I wish they were in a format easier to get on our readers, but I'm enough of a Doctor Who nerd that I read Lungbarrow through their site. Well worth the read too! It ties together so many loose strings and provides answers while creating new questions. I love stuff like that.


----------



## Omega Point (Jul 16, 2010)

Jay Bell said:


> I wish they were in a format easier to get on our readers, but I'm enough of a Doctor Who nerd that I read Lungbarrow through their site. Well worth the read too! It ties together so many loose strings and provides answers while creating new questions. I love stuff like that.


It's a pity they only have 3 available in PRC format. The way they format the printer friendly versions means they aren't the nicest of things to convert as there is quite a lot of stuff to remove to make them re-flow nicely. I'm giving 'The Well-Mannered War' a go to see how much work is involved.


----------



## SidneyW (Aug 6, 2010)

They are a pain to get ready for a reader, but thanks for the reminder those are there. I love Doctor Who past and present.


----------



## The Hooded Claw (Oct 12, 2009)

I see PDF and PDA versions available for the first one of these I looked at.  I understand my K3 can view PDF files though I've not tried it.  Can anyone offer advice (or a link) on whether the PDF or PDA version is more Kindle-friendly, and anything that can be done to make them more friendly to the Kindle?  Is it time for me finally to take the plunge on Calibre?

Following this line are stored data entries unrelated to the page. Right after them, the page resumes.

@[simp] theorem State.setPoint_pending (s : State) (n : Nat) (p : Point) :
    (s.setPoint n p).pending = s.pending := rfl
@[simp] theorem State.setPoint_clock (s : State) (n : Nat) (p : Point) :
    (s.setPoint n p).clock = s.clock := rfl
@[simp] theorem State.setPoint_cause (s : State) (n : Nat) (p : Point) :
    (s.setPoint n p).cause = s.cause := rfl
@[simp] theorem State.setPoint_cfg (s : State) (n : Nat) (p : Point) :
    (s.setPoint n p).cfg = s.cfg := rfl
@[simp] theorem State.setPoint_link (s : State) (n : Nat) (p : Point) :
    (s.setPoint n p).link = s.link := rfl
@[simp] theorem State.setPoint_readers (s : State) (n : Nat) (p : Point) :
    (s.setPoint n p).readers = s.readers := rfl
@[simp] theorem State.setPoint_admitSet (s : State) (n : Nat) (p : Point) :
    (s.setPoint n p).admitSet = s.admitSet := rfl
@[simp] theorem State.setPoint_orders (s : State) (n : Nat) (p : Point) :
    (s.setPoint n p).orders = s.orders := rfl
@[simp] theorem State.setPoint_table (s : State) (n : Nat) (p : Point) :
    (s.setPoint n p).table = s.table := rfl
@[simp] theorem State.setPoint_trk (s : State) (n : Nat) (p : Point) :
    (s.setPoint n p).trk = s.trk := rfl
@[simp] theorem State.setPoint_gauge (s : State) (n : Nat) (p : Point) :
    (s.setPoint n p).gauge = s.gauge := rfl
@[simp] theorem State.setPoint_stg (s : State) (n : Nat) (p : Point) :
    (s.setPoint n p).stg = s.stg := rfl
@[simp] theorem State.setPoint_press (s : State) (n : Nat) (p : Point) :
    (s.setPoint n p).press = s.press := rfl
@[simp] theorem State.setPoint_dlv (s : State) (n : Nat) (p : Point) :
    (s.setPoint n p).dlv = s.dlv := rfl
@[simp] theorem State.setPoint_zones (s : State) (n : Nat) (p : Point) :
    (s.setPoint n p).zones = s.zones := rfl
@[simp] theorem State.setPoint_io_guardClosed (s : State) (n : Nat) (p : Point) :
    (s.setPoint n p).io.guardClosed = s.io.guardClosed := rfl
@[simp] theorem State.setPoint_io_armed (s : State) (n : Nat) (p : Point) :
    (s.setPoint n p).io.armed = s.io.armed := rfl

@[simp] theorem State.clearOverdue_pending (s : State) : (s.clearOverdue).pending = s.pending := rfl
@[simp] theorem State.clearOverdue_clock (s : State) : (s.clearOverdue).clock = s.clock := rfl
@[simp] theorem State.clearOverdue_cause (s : State) : (s.clearOverdue).cause = s.cause := rfl
@[simp] theorem State.clearOverdue_cfg (s : State) : (s.clearOverdue).cfg = s.cfg := rfl
@[simp] theorem State.clearOverdue_link (s : State) : (s.clearOverdue).link = s.link := rfl
@[simp] theorem State.clearOverdue_readers (s : State) : (s.clearOverdue).readers = s.readers := rfl
@[simp] theorem State.clearOverdue_admitSet (s : State) : (s.clearOverdue).admitSet = s.admitSet := rfl
@[simp] theorem State.clearOverdue_orders (s : State) : (s.clearOverdue).orders = s.orders := rfl
@[simp] theorem State.clearOverdue_table (s : State) : (s.clearOverdue).table = s.table := rfl
@[simp] theorem State.clearOverdue_trk (s : State) : (s.clearOverdue).trk = s.trk := rfl
@[simp] theorem State.clearOverdue_gauge (s : State) : (s.clearOverdue).gauge = s.gauge := rfl
@[simp] theorem State.clearOverdue_stg_queue (s : State) :
    (s.clearOverdue).stg.queue = s.stg.queue := rfl
@[simp] theorem State.clearOverdue_stg_cases (s : State) :
    (s.clearOverdue).stg.cases = s.stg.cases := rfl
@[simp] theorem State.clearOverdue_stg_side (s : State) :
    (s.clearOverdue).stg.side = s.stg.side := rfl
@[simp] theorem State.clearOverdue_stg_casing (s : State) :
    (s.clearOverdue).stg.casing = s.stg.casing := rfl
@[simp] theorem State.clearOverdue_press (s : State) : (s.clearOverdue).press = s.press := rfl
@[simp] theorem State.clearOverdue_dlv (s : State) : (s.clearOverdue).dlv = s.dlv := rfl
@[simp] theorem State.clearOverdue_zones (s : State) : (s.clearOverdue).zones = s.zones := rfl
@[simp] theorem State.clearOverdue_io (s : State) : (s.clearOverdue).io = s.io := rfl

@[simp] theorem State.clearJacketOverdue_pending (s : State) :
    (s.clearJacketOverdue).pending = s.pending := rfl
@[simp] theorem State.clearJacketOverdue_clock (s : State) :
    (s.clearJacketOverdue).clock = s.clock := rfl
@[simp] theorem State.clearJacketOverdue_cause (s : State) :
    (s.clearJacketOverdue).cause = s.cause := rfl
@[simp] theorem State.clearJacketOverdue_cfg (s : State) : (s.clearJacketOverdue).cfg = s.cfg := rfl
@[simp] theorem State.clearJacketOverdue_link (s : State) :
    (s.clearJacketOverdue).link = s.link := rfl
@[simp] theorem State.clearJacketOverdue_readers (s : State) :
    (s.clearJacketOverdue).readers = s.readers := rfl
@[simp] theorem State.clearJacketOverdue_admitSet (s : State) :
    (s.clearJacketOverdue).admitSet = s.admitSet := rfl
@[simp] theorem State.clearJacketOverdue_orders (s : State) :
    (s.clearJacketOverdue).orders = s.orders := rfl
@[simp] theorem State.clearJacketOverdue_table (s : State) :
    (s.clearJacketOverdue).table = s.table := rfl
@[simp] theorem State.clearJacketOverdue_trk (s : State) : (s.clearJacketOverdue).trk = s.trk := rfl
@[simp] theorem State.clearJacketOverdue_gauge (s : State) :
    (s.clearJacketOverdue).gauge = s.gauge := rfl
@[simp] theorem State.clearJacketOverdue_stg (s : State) : (s.clearJacketOverdue).stg = s.stg := rfl
@[simp] theorem State.clearJacketOverdue_press (s : State) :
    (s.clearJacketOverdue).press = s.press := rfl
@[simp] theorem State.clearJacketOverdue_dlv_jackets (s : State) :
    (s.clearJacketOverdue).dlv.jackets = s.dlv.jackets := rfl
@[simp] theorem State.clearJacketOverdue_dlv_stop (s : State) :
    (s.clearJacketOverdue).dlv.stop = s.dlv.stop := rfl
@[simp] theorem State.clearJacketOverdue_dlv_gate (s : State) :
    (s.clearJacketOverdue).dlv.gate = s.dlv.gate := rfl
@[simp] theorem State.clearJacketOverdue_zones (s : State) :
    (s.clearJacketOverdue).zones = s.zones := rfl
@[simp] theorem State.clearJacketOverdue_io (s : State) : (s.clearJacketOverdue).io = s.io := rfl

@[simp] theorem State.createBook_pending (s : State) (slot : Nat) (c : Count) :
    (s.createBook slot c).pending = s.pending := rfl
@[simp] theorem State.createBook_clock (s : State) (slot : Nat) (c : Count) :
    (s.createBook slot c).clock = s.clock := rfl
@[simp] theorem State.createBook_cause (s : State) (slot : Nat) (c : Count) :
    (s.createBook slot c).cause = s.cause := rfl
@[simp] theorem State.createBook_cfg (s : State) (slot : Nat) (c : Count) :
    (s.createBook slot c).cfg = s.cfg := rfl
@[simp] theorem State.createBook_link (s : State) (slot : Nat) (c : Count) :
    (s.createBook slot c).link = s.link := rfl
@[simp] theorem State.createBook_readers (s : State) (slot : Nat) (c : Count) :
    (s.createBook slot c).readers = s.readers := rfl
@[simp] theorem State.createBook_admitSet (s : State) (slot : Nat) (c : Count) :
    (s.createBook slot c).admitSet = s.admitSet := rfl
@[simp] theorem State.createBook_orders (s : State) (slot : Nat) (c : Count) :
    (s.createBook slot c).orders = s.orders := rfl
@[simp] theorem State.createBook_table_lastLead (s : State) (slot : Nat) (c : Count) :
    (s.createBook slot c).table.lastLead = s.table.lastLead := rfl
@[simp] theorem State.createBook_table_outcomes (s : State) (slot : Nat) (c : Count) :
    (s.createBook slot c).table.outcomes = s.table.outcomes := rfl
@[simp] theorem State.createBook_table_pressApproach (s : State) (slot : Nat) (c : Count) :
    (s.createBook slot c).table.pressApproach = s.table.pressApproach := rfl
@[simp] theorem State.createBook_table_jacketApproach (s : State) (slot : Nat) (c : Count) :
    (s.createBook slot c).table.jacketApproach = s.table.jacketApproach := rfl
@[simp] theorem State.createBook_table_delivery (s : State) (slot : Nat) (c : Count) :
    (s.createBook slot c).table.delivery = s.table.delivery := rfl
@[simp] theorem State.createBook_trk (s : State) (slot : Nat) (c : Count) :
    (s.createBook slot c).trk = s.trk := rfl
@[simp] theorem State.createBook_gauge (s : State) (slot : Nat) (c : Count) :
    (s.createBook slot c).gauge = s.gauge := rfl
@[simp] theorem State.createBook_stg (s : State) (slot : Nat) (c : Count) :
    (s.createBook slot c).stg = s.stg := rfl
@[simp] theorem State.createBook_press (s : State) (slot : Nat) (c : Count) :
    (s.createBook slot c).press = s.press := rfl
@[simp] theorem State.createBook_dlv (s : State) (slot : Nat) (c : Count) :
    (s.createBook slot c).dlv = s.dlv := rfl
@[simp] theorem State.createBook_zones (s : State) (slot : Nat) (c : Count) :
    (s.createBook slot c).zones = s.zones := rfl
@[simp] theorem State.createBook_io (s : State) (slot : Nat) (c : Count) :
    (s.createBook slot c).io = s.io := rfl
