/-! ### The gauging record -/

/-- What a step of the Gauge Unit does to the record it is gauging: nothing else moves, and the record
stays the one that is gauged until its gauging completes. -/
structure Gauges (r : Nat) (s t : State) : Prop where
  touches : Touches r s t
  current : t.gauge.current = none ∨ ∃ g, t.gauge.current = some g ∧ g.slot = r

theorem Gauges.refl {r : Nat} {s : State} {g : Gauging} (hg : s.gauge.current = some g)
    (hr : g.slot = r) : Gauges r s s := ⟨.refl r s, .inr ⟨g, hg, hr⟩⟩

theorem Gauges.then {r : Nat} {s t : State} {f : State → State} (h : Gauges r s t)
    (hnone : t.gauge.current = none → f t = t)
    (hf : ∀ g, t.gauge.current = some g → g.slot = r → Gauges r t (f t)) : Gauges r s (f t) := by
  rcases h.current with hn | ⟨g, hg, hr⟩
  · rw [hnone hn]; exact h
  · exact ⟨h.touches.trans (hf g hg hr).touches, (hf g hg hr).current⟩

theorem gauges_completionTest {r : Nat} {s : State} {g : Gauging} (hg : s.gauge.current = some g)
    (hr : g.slot = r) : Gauges r s s.completionTest := by
  unfold State.completionTest
  rw [hg]
  dsimp only
  split
  · split
    · exact ⟨hr ▸ touches_finishGauging s g.slot, .inl rfl⟩
    · exact .refl hg hr
  · exact .refl hg hr

theorem State.gauge_identifyWindow (s : State) (r : Nat) (w : ReadWindow) :
    (s.identifyWindow r w).gauge = s.gauge := by
  have hverdict (u : State) : (u.runVerdict r).gauge = u.gauge := rfl
  have hbind (u : State) (i : Ident) (o : Order) : (u.bind r i o).gauge = u.gauge := by
    rw [State.bind_eq]
    split
    · split <;> rfl
    · rfl
  have hidentify (u : State) (i : Ident) : (u.identifyAs r i).gauge = u.gauge := by
    unfold State.identifyAs
    split
    · split
      · split <;> [rfl; rfl; exact hbind u i _]
      · rfl
    · rfl
  unfold State.identifyWindow
  dsimp only
  split
  · rfl
  · split
    · exact hidentify _ _
    · rfl

theorem gauges_closeWindow {r : Nat} {s : State} {g : Gauging} (hg : s.gauge.current = some g)
    (hr : g.slot = r) : Gauges r s s.closeWindow := by
  unfold State.closeWindow
  rw [hg]
  dsimp only
  split
  · subst hr
    refine ⟨(touches_identifyWindow _ _ _).after (touches_setGauging s _ _), .inr ?_⟩
    rw [State.gauge_identifyWindow]
    exact ⟨_, rfl, rfl⟩
  · exact .refl hg hr

theorem gauges_endLength {r : Nat} {s : State} {g : Gauging} (hg : s.gauge.current = some g)
    (hr : g.slot = r) : Gauges r s s.endLength := by
  unfold State.endLength
  rw [hg]
  dsimp only
  split
  · exact ⟨touches_setGauging s r _, .inr ⟨_, rfl, hr⟩⟩
  · exact .refl hg hr
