-- ==== Sys2Proof/Machine/Feistel.lean ====
section
/-! DEFINITION. The meanings of the Feistel commands FKS, FENC, FDEC, each the whole command (spec/42_feistel.md rules R141,
R147, R148). Their micro-steps are in Machine/Sequencer.lean. -/

namespace Sys2Proof.Machine

/-- `FKS`: `FRK[i] <- K_i` for i = 1..16, `FKV <- 1`, `ERR <- 0` (rules R141, R142). -/
def execFks (s : State) : Host.Outcome State Fault Refusal :=
  .next (keyCommand Config.feistelBits (fun s => (s.installFrk (feistelKS (feistelOperand s.key))).succeed) s)

/-- `FENC`: `DOUT.raw <- zext_128(FX(DIN[63:0], (FRK[1], …, FRK[16])))` (rule R147). -/
def execFenc (s : State) : Host.Outcome State Fault Refusal :=
  .next (transformCommand Config.feistelBits s.fkv
    (fun s => (s.installDout (feistelResult (feistelFX (feistelOperand s.din) s.frk))).succeed) s)

/-- `FDEC`: `DOUT.raw <- zext_128(FX(DIN[63:0], (FRK[16], …, FRK[1])))` (rule R148). -/
def execFdec (s : State) : Host.Outcome State Fault Refusal :=
  .next (transformCommand Config.feistelBits s.fkv
    (fun s => (s.installDout (feistelResult (feistelFX (feistelOperand s.din) (frkReversed s.frk)))).succeed) s)

end Sys2Proof.Machine
end

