-- ==== Sys2Proof/Machine/Core.lean ====
section
/-! DEFINITION. The machine as the host sees it. -/

def Sys2Proof.core : Host.Core :=
  { State := Sys2Proof.Machine.State
    Fault := Sys2Proof.Machine.Fault
    Refusal := Sys2Proof.Machine.Refusal
    step := Sys2Proof.Machine.step
    reset := Sys2Proof.Machine.State.reset }
end

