-- ==== Sys2Proof/Laws/Codec.lean ====
section
/-! SUPPORT. Laws of the Codec (rules R110 to R112): the digit table read both ways, and the text's bits digit by digit. -/

namespace Sys2Proof.Machine

/-- Every four bits have an upper-case digit, which reads back as them (rules R110, R112). -/
theorem hexDigit_upperDigit : ∀ d : BitVec 4, hexDigit (upperDigit d) = some d := by decide

/-- A digit is one of a row of the table (rule R110). -/
theorem hexDigit_eq_some {c : Char} {d : BitVec 4} :
    hexDigit c = some d ↔ ∃ row, tabHEXDIGIT.find? (fun row => row.1 == c || row.2.1 == c) = some row ∧ row.2.2 = d := by
  simp [hexDigit]

/-- The bits of a text with a digit in front. -/
theorem hexBits_cons (c : Char) (t : Text) (d : BitVec 4) (b : BitSeq) (hd : hexDigit c = some d) (hb : hexBits t = some b) :
    hexBits (c :: t) = some (seqOf d ++ b) := by
  simp [hexBits, hd, hb]

/-- A text with a digit in front that has bits: the digit's four, then the rest's (rule R111). -/
theorem hexBits_cons_eq_some {c : Char} {t : Text} {b : BitSeq} (h : hexBits (c :: t) = some b) :
    ∃ d rest, hexDigit c = some d ∧ hexBits t = some rest ∧ b = seqOf d ++ rest := by
  unfold hexBits at h
  split at h
  · rename_i d rest hd hr
    exact ⟨d, rest, hd, hr, by injection h with h; exact h.symm⟩
  · cases h

/-- `hexToBits` gives bits exactly where the digits do. -/
theorem hexToBits_eq_ok {t : Text} {b : BitSeq} : hexToBits t = .ok b ↔ hexBits t = some b := by
  unfold hexToBits
  cases hexBits t <;> simp

/-- `hexToBits` raises `InvalidEncoding` exactly where the digits give no bits (rule R113). -/
theorem hexToBits_eq_error {t : Text} {e : ErrKind} : hexToBits t = .error e ↔ hexBits t = none ∧ e = .invalidEncoding := by
  unfold hexToBits
  cases hexBits t <;> simp [eq_comm]

/-- The bits of four bits, high bit first. -/
theorem seqOf_four (d : BitVec 4) : seqOf d = [d.getLsbD 3, d.getLsbD 2, d.getLsbD 1, d.getLsbD 0] := rfl

end Sys2Proof.Machine
end

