-- ==== Sys2Proof/Tests/Slice0.lean ====
section
/-! SUPPORT. The model's own tests: ill-formed and well-formed terms, the command words written out from rule R92, single steps
against the vectors of spec/95_test_vectors.md, and a witness for each statement that has hypotheses. -/

namespace Sys2Proof.Tests

open Sys2Proof.Machine

/-! ### Helpers -/

/-- What a question about the next state answers; none where there is no next state. -/
def asks {α : Type} (f : State → α) : Host.Outcome State Fault Refusal → Option α
  | .next t => some (f t)
  | .fault _ => none
  | .refused _ => none

/-- The reset state with a host program. -/
def host (p : List HostAction) : State := { State.reset with script := p }

/-- The key and block of vectors V1 and V3. -/
def feistelState : State :=
  { State.reset with klen := 64, blen := 64, key := 0x133457799BBCDFF1, din := 0x0123456789ABCDEF }

/-- The sixteen round keys of vector V3, as the spec prints them. -/
def bankV3 : FrkBank :=
  #v[0x1B02EFFC7072, 0x79AED9DBC9E5, 0x55FC8A42CF99, 0x72ADD6DB351D, 0x7CEC07EB53A8, 0x63A53E507B2F, 0xEC84B7F618BC,
     0xF78A3AC13BFB, 0xE0DBEBEDE781, 0xB1F347BA464F, 0x215FD3DED386, 0x7571F59467E9, 0x97C5D1FABA41, 0x5F43B7F2E73A,
     0xBF918D3D3F0A, 0xCB3D8B0E17F5]

/-- The state after FKS of vector V3. -/
def feistelKeyed : State := { feistelState with frk := bankV3, fkv := true }

/-- The key and block of vectors V2 and V4. -/
def spnState : State :=
  { State.reset with klen := 128, blen := 128, key := 0x2B7E151628AED2A6ABF7158809CF4F3C, din := 0x3243F6A8885A308D313198A2E0370734 }

/-- The forty-four words of vector V4, as the spec prints them. -/
def bankV4 : WBank :=
  (#v[0x2B7E1516, 0x28AED2A6, 0xABF71588, 0x09CF4F3C, 0xA0FAFE17, 0x88542CB1, 0x23A33939, 0x2A6C7605, 0xF2C295F2, 0x7A96B943,
     0x5935807A, 0x7359F67F, 0x3D80477D, 0x4716FE3E, 0x1E237E44, 0x6D7A883B, 0xEF44A541, 0xA8525B7F, 0xB671253B, 0xDB0BAD00,
     0xD4D1C6F8, 0x7C839D87] : Vector Word 22) ++
  (#v[0xCAF2B8BC, 0x11F915BC, 0x6D88A37A, 0x110B3EFD, 0xDBF98641, 0xCA0093FD, 0x4E54F70E, 0x5F5FC9F3, 0x84A64FB2, 0x4EA6DC4F,
     0xEAD27321, 0xB58DBAD2, 0x312BF560, 0x7F8D292F, 0xAC7766F3, 0x19FADC21, 0x28D12941, 0x575C006E, 0xD014F9A8, 0xC9EE2589,
     0xE13F0CC8, 0xB6630CA6] : Vector Word 22)

/-- The state after SKX of vector V4. -/
def spnKeyed : State := { spnState with w := bankV4, skv := true }

/-- An engine in the fatal state (rule R231). -/
def fatalState : State := { State.reset with phase := .fault, fatal := true, err := 4 }

/-- An engine in its first FKS round (rule R150). -/
def busyState : State := { State.reset with phase := .fksRun, rnd := 1 }

/-! ### Well-formedness: the check refuses an ill-formed term of each kind, and accepts well-formed ones -/

/-- A value too wide for `CMD` (rule R67). -/
theorem test_wf_cmd_too_wide : (HostAction.wr 0 (.w16 1)).wellFormed = false := by decide

/-- A value too narrow for `KLEN` (rule R67). -/
theorem test_wf_klen_too_narrow : (HostAction.wr 3 (.w8 64)).wellFormed = false := by decide

/-- Half of `KEY` (rule R67). -/
theorem test_wf_key_partial : (HostAction.wr 5 (.w32 1)).wellFormed = false := by decide

/-- A 32-bit value for a 48-bit bank entry (rules R21, R67). -/
theorem test_wf_frk_partial : (HostAction.wr 16 (.w32 1)).wellFormed = false := by decide
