-- ==== Sys2Proof/Syntax.lean ====
section
/-! DEFINITION. The instruction syntax: one constructor of `Instr` per row of spec/opcode_table.json, with the
fields R64 gives it, and the operands of the device's own steps. -/
namespace Sys2Proof

/-- Precision of a scalar floating-point instruction (R72). -/
inductive Prec where | single | double
  deriving DecidableEq, Repr

/-- Rounding field of a scalar floating-point instruction: 0 to 4 as R20, 7 uses FCSR.FRM (R72). -/
inductive FRound where | rne | rtz | rdn | rup | rna | dyn
  deriving DecidableEq, Repr

/-- Variant of `fsgnj` (R72): copy, complement, exclusive OR. -/
inductive SgnKind where | copy | neg | xor
  deriving DecidableEq, Repr

/-- Access size of a scalar atomic (R73). -/
inductive AtomSize where | w | d
  deriving DecidableEq, Repr

/-- Scope of an atomic, a fence or a queue (R73, R158). -/
inductive Scope where | core | die | device | system
  deriving DecidableEq, Repr

/-- Kind of a fence (R160). -/
inductive FenceKind where | full | acq | rel | ss
  deriving DecidableEq, Repr

/-- MX element format codes (R75). -/
inductive MxFmt where | e4m3 | e5m2 | e3m2 | e2m3 | e2m1 | mxint8
  deriving DecidableEq, Repr

/-- Condition codes of `vcmp` and `vfcmp` (R74). -/
inductive CmpCond where | eq | ne | lt | le | gt | ge | unord
  deriving DecidableEq, Repr

/-- Conditions of `vwait` (R76). -/
inductive WaitCond where | eq | ne | lt | ge | ltu | geu
  deriving DecidableEq, Repr

/-- Memory element width EW (R75). -/
inductive ElemWidth where | e8 | e16 | e32 | e64
  deriving DecidableEq, Repr

/-- Operations of `vamo` (R76). -/
inductive VAmoOp where | swap | add | and | or | xor | min | max
  deriving DecidableEq, Repr

/-- Operation of a churn window (R169). -/
inductive ChOp where | add | min | max | fadd
  deriving DecidableEq, Repr

/-- Immediate operations of majors 0x02 to 0x07 (R103). -/
inductive ImmOp where | addi | andi | ori | xori | slti | sltiu
  deriving DecidableEq, Repr

/-- Loads of major 0x0D (R68). -/
inductive LoadOp where | ldb | ldbu | ldh | ldhu | ldw | ldwu | ldd
  deriving DecidableEq, Repr

/-- Stores of major 0x0E (R68). -/
inductive StoreOp where | stb | sth | stw | std
  deriving DecidableEq, Repr

/-- Branch conditions of majors 0x0F to 0x14 (R110). -/
inductive BranchOp where | beq | bne | blt | bge | bltu | bgeu
  deriving DecidableEq, Repr

/-- The instruction that an `lpx` prefix widens, with its joined field (R69). -/
inductive LongInstr where
  | imm (op : ImmOp) (d a : Reg) (imm : BitVec 42)
  | addpc (d : Reg) (imm : BitVec 42)
  | li (d : Reg) (imm : BitVec 42)
  | load (op : LoadOp) (d a : Reg) (c : BitVec 2) (o : BitVec 37)
  | store (op : StoreOp) (s a : Reg) (c : BitVec 2) (o : BitVec 37)
  | branch (op : BranchOp) (a b : Reg) (o : BitVec 42)
  | jal (o : BitVec 52)
  | jump (o : BitVec 52)
  | jalr (d a : Reg) (imm : BitVec 42)
  deriving DecidableEq, Repr

/-- Trap causes 1 to 15 (R226). -/
inductive TrapCause where
  | illegal | undeclared | fenced | align | xlate | protect | bounds | dataErr | tileUncfg
  | fslotUnbound | fabricErr | tetherFault | brk | syscall | migrated
  deriving DecidableEq, Repr

/-- A core site: die 0 to 3 and site 0 to 63 within it (R3). -/
structure CoreId where
  die : Nat
  site : Nat
  deriving DecidableEq, Repr

/-- What names a thread: its partition and process, its launch's token (0 for a handler thread) and its THREADID
(for a handler thread its queue number), as TSEL0 and TSEL1 select threads (R370). -/
structure ThreadKey where
  part : Nat
  proc : Nat
  launch : Word
  index : Nat
  deriving DecidableEq, Repr

/-- A thread that waits for a core: pre-empted, of a handler entry, or the next unspawned one of a launch (R346). -/
inductive Waiting where
  | preempted (t : ThreadKey)
  | handler (core : CoreId) (entry : Nat)
  | unspawned (token : Word)
  deriving DecidableEq, Repr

Added later....Aaak, it is worse than I thought, the other books are broken down into chapters.  Though if I understand right, these are in PRC format, and at least should work well on my Kindle if I download them?


----------



## Omega Point (Jul 16, 2010)

The Hooded Claw said:


> I see PDF and PDA versions available for the first one of these I looked at. I understand my K3 can view PDF files though I've not tried it. Can anyone offer advice (or a link) on whether the PDF or PDA version is more Kindle-friendly, and anything that can be done to make them more friendly to the Kindle? Is it time for me finally to take the plunge on Calibre?
> 
> Added later....Aaak, it is worse than I thought, the other books are broken down into chapters. Though if I understand right, these are in PRC format, and at least should work well on my Kindle if I download them?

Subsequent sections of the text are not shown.